Re: [BENCHMARK] Corrected gcc3.2 v gcc2.95.3 contest results
- From: Ingo Molnar <mingo at elte dot hu>
- To: Con Kolivas <conman at kolivas dot net>
- Cc: linux-kernel at vger dot kernel dot org, <gcc at gcc dot gnu dot org>
- Date: Mon, 23 Sep 2002 16:26:34 +0200 (CEST)
- Subject: Re: [BENCHMARK] Corrected gcc3.2 v gcc2.95.3 contest results
- Reply-to: Ingo Molnar <mingo at elte dot hu>
On Mon, 23 Sep 2002, Con Kolivas wrote:
> Agreed. There probably is no statistically significant difference in the
> different gcc versions.
>
> Contest is very new and I appreciate any feedback I can get to make it
> as worthwhile a benchmark as possible to those who know.
your measurements are really useful i think, and people like Andrew
started to watch those numbers - this is why at this point a bit more
effort can/should be taken to filter out fluctuations better. Ie. a single
fluctuation could send Andrew out on a wild goose chase while perhaps in
reality his kernel was the fastest.

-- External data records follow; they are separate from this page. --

/-- The origin that a store to an address goes to, wherever it is (R306). -/
def State.originOf (s : State) (a : Fab) : Option (Entry × Holder) :=
  pickHolder (s.matching a) (fun _ h => decide (h.kind = 0))

/-- The origin a store goes to (R306), if a way to it is live. -/
def State.routeStore (s : State) (p : Page) : Except Byte (Entry × Holder) :=
  match s.originOf p.fab with
  | some (e, h) =>
    match h.path with
    | [] => .ok (e, h)
    | q :: _ => if s.liveHop q then .ok (e, h) else .error cUnreach
  | none => .error cRouteNone

/-- The holder a load goes to, with the prefix chosen; or the cause (R304, R244 step 6). A load on a STRONG page takes
the rule of a store (R306). -/
def State.routeLoad (s : State) (p : Page) (el : Elig) : Except Byte (Entry × Holder) :=
  let es := s.matching p.fab
  if p.cls = 1 then s.routeStore p
  else
    match pickHolder es (fun e h => eligible es e.len p.label el h) with
    | some (e, h) =>
      match h.path with
      | [] => .ok (e, h)
      | q :: _ => if s.liveHop q then .ok (e, h) else .error cUnreach
    | none =>
      match es.flatMap (·.holders) with
      | [h] => if p.label.toNat < h.ceiling.toNat then .error cPageProt else .error cRouteNone
      | _ => .error cRouteNone

/-- The byte of backing a holder here serves for an address (R307). -/
def backingOf (e : Entry) (h : Holder) (a : Fab) : Nat := h.backing.toNat + (a.toNat - e.pfx.toNat)

/-! ### Bytes this package serves itself: its memory, and lines of other origins it owns (R264) -/

/-- One byte at an address served here. DESIGN CHOICE (log 4): every offset of the package's own peer is served as memory,
those beyond its 512 GB of HBM too, which the spec does not speak of. -/
def State.byteAt (s : State) (a : Nat) : Byte := s.mem.byte a

/-- n bytes at an address served here. -/
def State.bytesAt (s : State) (a n : Nat) : List Byte := (List.range n).map (fun i => s.byteAt (a + i))

/-- Bytes written at an address served here, under a page label. -/
def State.writeAt (s : State) (a : Nat) (bs : List Byte) (l : Label) : State := { s with mem := s.mem.write a bs l }

/-- The line of an address, if this package owns it for another origin. -/
def State.lineOf (s : State) (a : Fab) : Option Owned := Store.find (a.toNat / 64) s.ownedHere

/-- n bytes of an owned line from an address on. -/
def State.lineBytes (s : State) (a : Fab) (n : Nat) : List Byte :=
  match s.lineOf a with
  | some o => (List.range n).map (fun i => o.bytes.getD (a.toNat % 64 + i) 0)
  | none => []

/-- Bytes written to an owned line for a function under a page label, `wl` being the label of their value; monitors of the line see
it (R153, R264). -/
def State.writeLine (s : State) (fn : Nat) (a : Fab) (bs : List Byte) (l wl : Label) : State :=
  match s.lineOf a with
  | some o =>
    let k := a.toNat % 64
    { s with ownedHere := Store.put (a.toNat / 64)
               { o with bytes := o.bytes.take k ++ bs ++ o.bytes.drop (k + bs.length), lab := some l, fn := fn,
                        carried := lmax o.carried wl } s.ownedHere
             mem := s.mem.stamp a.toNat bs.length }
  | none => s

/-- The cells of the records under way to the host, latest first (R363). -/
def State.openCells (s : State) : List (Nat × List Byte) :=
  s.funcs.flatMap (fun f => f.2.bounce.flatMap (fun b => b.2.part.reverse))

/-- One byte of host memory as this package reads it: a record under way is seen by its own sender. -/
def State.hostByte (s : State) (a : Nat) : Byte :=
  match s.openCells.find? (fun c => decide (c.1 ≤ a ∧ a < c.1 + c.2.length)) with
  | some c => c.2.getD (a - c.1) 0
  | none => Store.get 0 a s.hostMem

/-- Host memory bytes. -/
def State.hostRead (s : State) (a n : Nat) : List Byte := (List.range n).map (fun k => s.hostByte (a + k))

/-- The bounce channel of a function whose range holds an address (R363). -/
def State.bounceOf (s : State) (fn : Nat) (a : Fab) : Option Bounce :=
  ((s.func fn).bounce.find? (fun b => decide (b.2.len ≠ 0) && under a b.2.pfx b.2.len)).map Prod.snd

/-- Whether another package owns the line of an address of this origin (R264). -/
def State.ownedAway (s : State) (a : Nat) : Bool := (Store.find (a / 64) s.owners).isSome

Running every test twice should at
least give a ballpart figure wrt. fluctuations, without increasing the
runtime unrealistically.
i agree that only the IO benchmarks are problematic from this POV - things
like the process load and your other CPU-saturating numbers look perfectly
valid.
obviously another concern to to make testing not take days to accomplish.
This i think is one of the hardest things - making timely measurements
which are still meaningful and provide stable results.